Annexon heads into its May 11 earnings report with short sellers at their most committed position in weeks — and options traders beginning to turn cautious.
Short interest is the clearest pre-earnings signal here. At nearly 15% of free float, it has climbed roughly 20% over the past month, a steady and deliberate build rather than a reactive spike. Days to cover stretch to nearly eight — meaning shorts would need more than a week and a half of average trading volume to exit. Cost to borrow remains subdued at 0.54%, but availability in the lending pool is ample, which means new shorts face little friction entering ahead of the print. The ORTEX short score has edged up to 62.3 from around 59.4 ten days ago, a quiet but consistent drift toward more bearish conviction.
Options tell a slightly different story. The put/call ratio has climbed to 0.27, roughly one standard deviation above its 20-day average — elevated relative to recent norms, but well below the 52-week high of 1.43. The move reflects modestly increased hedging demand, not outright fear. The stock itself is down about 6% on the week to $5.52, and off 5% over the past month, putting it well below the mean analyst price target of roughly $13.70. That gap is large enough to raise questions about target currency and timing, though the consensus direction — all Buy ratings across Chardan, Clear Street, Wells Fargo, HC Wainwright, and Needham — is unambiguously bullish.
The bull case rests on ANX005, which delivered a 10-point improvement in the MRC sum score versus standard of care — a recovery signal bulls argue is rarely seen with existing treatments. ANX007's early completion of Phase 3 enrollment and entry into the EMA's PRIME PDC pilot adds regulatory credibility to the geographic atrophy program. Bears focus on the cash burn: a $49.2 million net loss raises sustainability questions for a company still deep in development, with no approved product, no revenue, and meaningful regulatory risk on both sides of the Atlantic.

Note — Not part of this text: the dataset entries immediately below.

theorem freeContexts_congr {s t : State} (same : t.basketUnit.baskets = s.basketUnit.baskets) : freeContexts t = freeContexts s := by
  rw [freeContexts, same]; rfl

theorem lowestContext_eq {s : State} {b : Nat} (inside : b < s.basketUnit.baskets.length) (free : (basketAt s b).state = .free)
    (lower : ∀ n < b, (basketAt s n).state ≠ .free) : lowestContext s = b := by
  rw [lowestContext, List.findIdx_eq inside]
  refine ⟨by rw [← basketAt_eq_getElem inside]; exact beq_iff_eq.mpr free, fun n low => ?_⟩
  rw [← basketAt_eq_getElem (Nat.lt_trans low inside)]
  exact beq_eq_false_iff_ne.mpr (lower n low)

/-! ### The checks (R48) -/

theorem kioskSelling_iff {s : State} {k : Nat} : kioskSelling s k = true ↔
    ∃ c ∈ s.basketUnit.baskets, c.kiosk = k ∧ (c.state = .selecting ∨ c.state = .paying ∨ c.state = .unresolved) := by
  simp [kioskSelling, or_assoc]

theorem exec_openBasket {r : Request} {s : State} (handed : Handed .openBasket r s) :
    exec .openBasket s = .next (openBasketOp r (taken r s)) := by
  show Host.Outcome.next (withRequest .openBasket (fun r => openBasketOp r) s) = _
  rw [withRequest_handed handed]

theorem exec_openBasket_refused {r : Request} {s : State} {code : ResultCode} (handed : Handed .openBasket r s)
    (refused : openRefusal s (param1 r 0) (param1 r 1) = some code) :
    exec .openBasket s = .next (completeSlot r.slot code [] (taken r s)) := by
  rw [exec_openBasket handed, openBasketOp]
  simp only [show openRefusal (taken r s) (param1 r 0) (param1 r 1) = some code from refused]
  rfl

/-- R48: the context taken. -/
def openedBasket (s : State) (k sh : Nat) (c : Basket) : Basket :=
  { Basket.free with
    state := .selecting, kiosk := k, sh := sh, openedAt := nowOf s, deadline := some (openingDeadline s sh), printer := k
    changes := c.changes }

/-- R48: the context taken and named by its kiosk, the supply not yet written. -/
def openedState (b k sh : Nat) (s : State) : State :=
  refreshKiosk k (updKiosk k (fun x => { x with current := some b }) (updBasket b (openedBasket s k sh) s))

theorem openBasketOp_passed {r : Request} {s : State} {b : Nat} (passed : openRefusal s (param1 r 0) (param1 r 1) = none)
    (lowest : lowestContext s = b) :
    openBasketOp r s = completeSlot r.slot .ok
      (leBytes 1 b ++ leBytes 6 (openingDeadline s (param1 r 1)).value ++ leBytes 6 (nowOf s))
      (writeSupply (openedState b (param1 r 0) (param1 r 1) s)) := by
  rw [← lowest]
  simp only [openBasketOp, passed]
  rfl

theorem openedState_frame (b k sh : Nat) (s : State) : openedState b k sh s = { s with
    basketUnit := (updBasket b (openedBasket s k sh) s).basketUnit
    station := { s.station with kiosks := (openedState b k sh s).station.kiosks } } := rfl

theorem openedState_kiosks {b k sh : Nat} {s : State} (inside : k < s.station.kiosks.length) (j : Nat) :
    kioskLike (kioskAt (openedState b k sh s) j) { (kioskAt s j) with current := if j = k then some b else (kioskAt s j).current } :=
  kioskLike_trans (refreshKiosk_like k j _) (updKiosk_current k j (some b) (updBasket b (openedBasket s k sh) s) inside)

/-- R48, R49: the context, the kiosk's reference and the supply once a context is taken. -/
theorem openedSupply {b k sh : Nat} {s : State} (inside : b < s.basketUnit.baskets.length) (kiosk : k < s.station.kiosks.length)
    (free : (basketAt s b).state = .free) :
    let left := freeContexts s - 1
    let u := writeSupply (openedState b k sh s)
    basketAt u b = { openedBasket s k sh (basketAt s b) with changes := bump (basketAt s b).changes } ∧
    (∀ n, n ≠ b → basketAt u n = basketAt s n) ∧
    (∀ j, kioskLike (kioskAt u j) { (kioskAt s j) with current := if j = k then some b else (kioskAt s j).current }) ∧
    (u.station.foyer.freeCount = left ∧ u.station.foyer.low = decide (left ≤ (cfgOf s).lowWater) ∧
      u.station.foyer.factors = (if (cfgOf s).lowWater < s.station.foyer.freeCount ∧ left ≤ (cfgOf s).lowWater
        then s.station.foyer.factors ||| ffContextLow else s.station.foyer.factors) ∧
      u.station.foyer.mask = s.station.foyer.mask) ∧
    u = { s with
      basketUnit := { s.basketUnit with baskets := u.basketUnit.baskets }
      board := { s.board with attention := u.board.attention }, wire := u.wire
      station := { s.station with kiosks := u.station.kiosks, foyer := u.station.foyer } } := by
  intro left u
  have supply : freeContexts (openedState b k sh s) = left := by
    refine (freeContexts_congr (s := updBasket b (openedBasket s k sh) s) rfl).trans ?_
    rw [freeContexts_updBasket _ inside, if_pos free]
    rfl
  have count : u = setFreeCount left (openedState b k sh s) := congrArg (setFreeCount · (openedState b k sh s)) supply
  obtain ⟨foyer, like, frame⟩ := setFreeCount_spec left (openedState b k sh s)
  rw [← count] at foyer like frame
  have baskets : ∀ n, basketAt u n = basketAt (updBasket b (openedBasket s k sh) s) n := fun n => by rw [frame]; rfl
  refine ⟨(baskets b).trans (basketAt_updBasket_self s b _ inside), fun n apart => (baskets n).trans (basketAt_updBasket_other s b n _ apart.symm),
    fun j => kioskLike_trans (like j) (openedState_kiosks kiosk j), foyer, ?_⟩
  rw [frame]
  rfl

/-- Settles O39: the refusals in the order of R48, and the context, the kiosk and the supply once it passes. -/
theorem openBasketTakesTheLowestFreeContext : Obligations.OpenBasketTakesTheLowestFreeContext := by
  unfold Obligations.OpenBasketTakesTheLowestFreeContext
  refine ⟨freeContexts_eq, ?_⟩
  intro s r handed all kiosks k sh selling refused
  have refuse : ∀ code, openRefusal s k sh = some code → refused code := fun code why => exec_openBasket_refused handed why
  refine ⟨fun unset => refuse _ ?_, fun set bad => refuse _ ?_, fun set kiosk show' => ⟨fun service => refuse _ ?_,
    fun idle busy' => refuse _ ?_, fun idle free => ⟨fun empty => refuse _ ?_, fun used other => refuse _ ?_, fun onSale full => refuse _ ?_,
      fun b inside onSale isFree lower => ?_⟩⟩⟩
  · rw [openRefusal, if_pos (by simp [unset])]
  · rw [openRefusal, if_neg (by simp [set]), if_pos bad]
  · rw [openRefusal, if_neg (by simp [set]), if_neg (by omega), if_pos service]
  · rw [openRefusal, if_neg (by simp [set]), if_neg (by omega), if_neg (by simp [idle]), if_pos (kioskSelling_iff.mpr busy')]
  all_goals
    have past : openRefusal s k sh = if (showAt s sh).state = .empty then some .noShow
        else if (showAt s sh).state ≠ .onSale then some .saleClosed
        else if freeContexts s = 0 then some .noContext else none := by
      rw [openRefusal, if_neg (by simp [set]), if_neg (by omega), if_neg (by simp [idle]), if_neg (mt kioskSelling_iff.mp free)]
  · rw [past, if_pos empty]
  · rw [past, if_neg used, if_pos other]
  · rw [past, if_neg (by rw [onSale]; nofun), if_neg (not_not_intro onSale), if_pos (freeContexts_eq_zero full)]
  · have inside' : b < s.basketUnit.baskets.length := all ▸ inside
    have passed : openRefusal s k sh = none := by
      rw [past, if_neg (by rw [onSale]; nofun), if_neg (not_not_intro onSale), if_neg (freeContexts_pos inside' isFree)]
    intro d left
    rw [exec_openBasket handed, openBasketOp_passed (s := taken r s) passed (lowestContext_eq inside' isFree lower)]
    exact ⟨_, rfl, openedSupply (s := taken r s) inside' (kiosks ▸ kiosk) isFree⟩

end Sys2Proof.Machine
end

section
/-! Collecting and retiring (R65 to R68): O44. -/

namespace Sys2Proof.Machine

/-! ### Baskets closed -/

/-- A COLLECT basket that goes to CLOSED. -/
def closedBasket (uncollected : Bool) (x : Basket) : Basket :=
  { x with state := .closed, deadline := none, uncollected := uncollected }

theorem closeBasket_eq (b : Nat) (uncollected : Bool) (s : State) : closeBasket b uncollected s =
    clearCurrent b (basketAt s b).kiosk (updBasket b (closedBasket uncollected) s) := rfl

theorem closeBasket_frame (b : Nat) (uncollected : Bool) (s : State) : closeBasket b uncollected s = { s with
    basketUnit := (updBasket b (closedBasket uncollected) s).basketUnit
    station := { s.station with kiosks := (closeBasket b uncollected s).station.kiosks } } := by
  rw [closeBasket_eq, clearCurrent_frame]
  rfl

Institutional ownership offers a notable supporting data point. FMR and BlackRock both added to positions in recent months, and specialist healthcare funds — Redmile, BVF, Alerce, and Adage — are all meaningful holders with recent additions. That cluster of dedicated life-sciences money suggests the investment community sees binary upside in the pipeline rather than a terminal decline. Insider activity is mixed at low dollar values: a director bought modest amounts in March and April, while several C-suite executives sold small tranches in early March, likely scheduled disposals.
The print on May 11 is therefore less about the financial statements — a pre-revenue biotech's quarterly loss figures are almost beside the point — and more about whether management delivers new clinical or regulatory detail on ANX005 and ANX007 that shifts the probability calculus on approval timelines.